If the data shows there are better ways to work (e.g. 4 day work week, remote flexibility) - what's stopping companies from implementing change?
You can find the reasoning in the report itself: "the trial involved two months of preparation, with workshops, coaching, mentoring and peer support, drawing on the expertise of those who had already implemented four-day weeks [...]."
Or, in other works: changes were introduced deliberatively, with a transition period, and involving everyone within the work force.
Everyone was aware that this was a complex project. Each company appointed a person or a group to lead the change. Everyone received training and support.
Compare this with sending everyone home to work remotely and hoping that somehow things will work out.
Complex situations require a plan - and ownership
Changing the way a company works touches every single process in the company.
Every person needs to change the way they work.
Every workflow needs to be adapted.
Every software (including triggers and presets used for years) needs to be updated.
This is not something you drop on HR to figure out. It’s not something you ask your COO to have a look at.
You need to actively involve everyone, and you need someone to spearhead the change. And that someone needs the full backing of the exec team - not just a lukeworm “yeah, we’ll see”.
“Building the rocket as we are flying it” sounds great - and you end up on the ground
It’s not impossible to figure things out as you go. Even complex things.
However, at the very least everyone needs to be aligned around what you are trying to figure out.
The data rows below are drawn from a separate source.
/-! ### `occurFlag` -/

@[simp] theorem State.occurFlag_pending (s : State) (k : Nat) (b : Bool) : (s.occurFlag k b).pending = s.pending := by
  rw [s.occurFlag_eq k b]
@[simp] theorem State.occurFlag_regs (s : State) (k : Nat) (b : Bool) : (s.occurFlag k b).regs = s.regs := by
  rw [s.occurFlag_eq k b]
@[simp] theorem State.occurFlag_ram (s : State) (k : Nat) (b : Bool) : (s.occurFlag k b).ram = s.ram := by
  rw [s.occurFlag_eq k b]
@[simp] theorem State.occurFlag_phase (s : State) (k : Nat) (b : Bool) : (s.occurFlag k b).phase = s.phase := by
  rw [s.occurFlag_eq k b]
@[simp] theorem State.occurFlag_variant (s : State) (k : Nat) (b : Bool) : (s.occurFlag k b).variant = s.variant := by
  rw [s.occurFlag_eq k b]
@[simp] theorem State.occurFlag_record (s : State) (k : Nat) (b : Bool) : (s.occurFlag k b).record = s.record := by
  rw [s.occurFlag_eq k b]
@[simp] theorem State.occurFlag_mram (s : State) (k : Nat) (b : Bool) : (s.occurFlag k b).mram = s.mram := by
  rw [s.occurFlag_eq k b]
@[simp] theorem State.occurFlag_ticks (s : State) (k : Nat) (b : Bool) : (s.occurFlag k b).ticks = s.ticks := by
  rw [s.occurFlag_eq k b]
@[simp] theorem State.occurFlag_time (s : State) (k : Nat) (b : Bool) : (s.occurFlag k b).time = s.time := by
  rw [s.occurFlag_eq k b]
@[simp] theorem State.occurFlag_evr (s : State) (k : Nat) (b : Bool) : (s.occurFlag k b).evr = s.evr := by
  rw [s.occurFlag_eq k b]
@[simp] theorem State.occurFlag_gal (s : State) (k : Nat) (b : Bool) : (s.occurFlag k b).gal = s.gal := by
  rw [s.occurFlag_eq k b]
@[simp] theorem State.occurFlag_mode (s : State) (k : Nat) (b : Bool) : (s.occurFlag k b).mode = s.mode := by
  rw [s.occurFlag_eq k b]
@[simp] theorem State.occurFlag_loops (s : State) (k : Nat) (b : Bool) : (s.occurFlag k b).loops = s.loops := by
  rw [s.occurFlag_eq k b]
@[simp] theorem State.occurFlag_prof (s : State) (k : Nat) (b : Bool) : (s.occurFlag k b).prof = s.prof := by
  rw [s.occurFlag_eq k b]
@[simp] theorem State.occurFlag_thm (s : State) (k : Nat) (b : Bool) : (s.occurFlag k b).thm = s.thm := by
  rw [s.occurFlag_eq k b]
@[simp] theorem State.occurFlag_drv (s : State) (k : Nat) (b : Bool) : (s.occurFlag k b).drv = s.drv := by
  rw [s.occurFlag_eq k b]
@[simp] theorem State.occurFlag_safe (s : State) (k : Nat) (b : Bool) : (s.occurFlag k b).safe = s.safe := by
  rw [s.occurFlag_eq k b]
@[simp] theorem State.occurFlag_asy (s : State) (k : Nat) (b : Bool) : (s.occurFlag k b).asy = s.asy := by
  rw [s.occurFlag_eq k b]
@[simp] theorem State.occurFlag_meas (s : State) (k : Nat) (b : Bool) : (s.occurFlag k b).meas = s.meas := by
  rw [s.occurFlag_eq k b]
@[simp] theorem State.occurFlag_est (s : State) (k : Nat) (b : Bool) : (s.occurFlag k b).est = s.est := by
  rw [s.occurFlag_eq k b]
@[simp] theorem State.occurFlag_bal (s : State) (k : Nat) (b : Bool) : (s.occurFlag k b).bal = s.bal := by
  rw [s.occurFlag_eq k b]
@[simp] theorem State.occurFlag_chain (s : State) (k : Nat) (b : Bool) : (s.occurFlag k b).chain = s.chain := by
  rw [s.occurFlag_eq k b]
@[simp] theorem State.occurFlag_pairU (s : State) (k : Nat) (b : Bool) : (s.occurFlag k b).pairU = s.pairU := by
  rw [s.occurFlag_eq k b]
@[simp] theorem State.occurFlag_aux (s : State) (k : Nat) (b : Bool) : (s.occurFlag k b).aux = s.aux := by
  rw [s.occurFlag_eq k b]
@[simp] theorem State.occurFlag_upd (s : State) (k : Nat) (b : Bool) : (s.occurFlag k b).upd = s.upd := by
  rw [s.occurFlag_eq k b]
@[simp] theorem State.occurFlag_cyc (s : State) (k : Nat) (b : Bool) : (s.occurFlag k b).cyc = s.cyc := by
  rw [s.occurFlag_eq k b]
@[simp] theorem State.occurFlag_can (s : State) (k : Nat) (b : Bool) : (s.occurFlag k b).can = s.can := by
  rw [s.occurFlag_eq k b]
@[simp] theorem State.occurFlag_fltHeld (s : State) (k : Nat) (b : Bool) : (s.occurFlag k b).fltHeld = s.fltHeld := by
  rw [s.occurFlag_eq k b]
@[simp] theorem State.occurFlag_eth (s : State) (k : Nat) (b : Bool) : (s.occurFlag k b).eth = s.eth := by
  rw [s.occurFlag_eq k b]
@[simp] theorem State.occurFlag_twb (s : State) (k : Nat) (b : Bool) : (s.occurFlag k b).twb = s.twb := by
  rw [s.occurFlag_eq k b]
@[simp] theorem State.occurFlag_acc (s : State) (k : Nat) (b : Bool) : (s.occurFlag k b).acc = s.acc := by
  rw [s.occurFlag_eq k b]
@[simp] theorem State.occurFlag_dormantAt (s : State) (k : Nat) (b : Bool) : (s.occurFlag k b).dormantAt = s.dormantAt := by
  rw [s.occurFlag_eq k b]
@[simp] theorem State.occurFlag_freeCtr (s : State) (k : Nat) (b : Bool) : (s.occurFlag k b).freeCtr = s.freeCtr := by
  rw [s.occurFlag_eq k b]
@[simp] theorem State.occurFlag_sent (s : State) (k : Nat) (b : Bool) : (s.occurFlag k b).sent = s.sent := by
  rw [s.occurFlag_eq k b]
And someone needs to be in charge of collecting everything that breaks and coordinate what is going to happen about those things.
E.g., how do you make sure to offer your usual customer support coverage without removing the team's access to engineering every Friday. (You can learn from Buffer here).
Or how do you support team managers who are now productivity coaches for their own team members?
Unless you have proactive alignment on the executive team and a clear mandate for someone to take ownership of the entire process - change may not happen.
And that’s exactly what happened with those who signed up for the 4-day-work-week experiment.
The positive results didn't just "appear". They are the sum of high motivation (people love to have more time off) and a concerted effort to adapt the way of work to a new reality.
The difference between THIS implementation (prepped, planned, supervised) to how many companies elsewhere introduced 4 day work week (hyped as a “perk” to improve retention and hiring results) is impressive - and not really surprising.
The way we work, the way people collaborate - it’s a complex network of relationships, activities, and interdependencies. It’s obvious. And complex.
Who’s in charge of improving the way how people work together at your company? What if someone was in charge?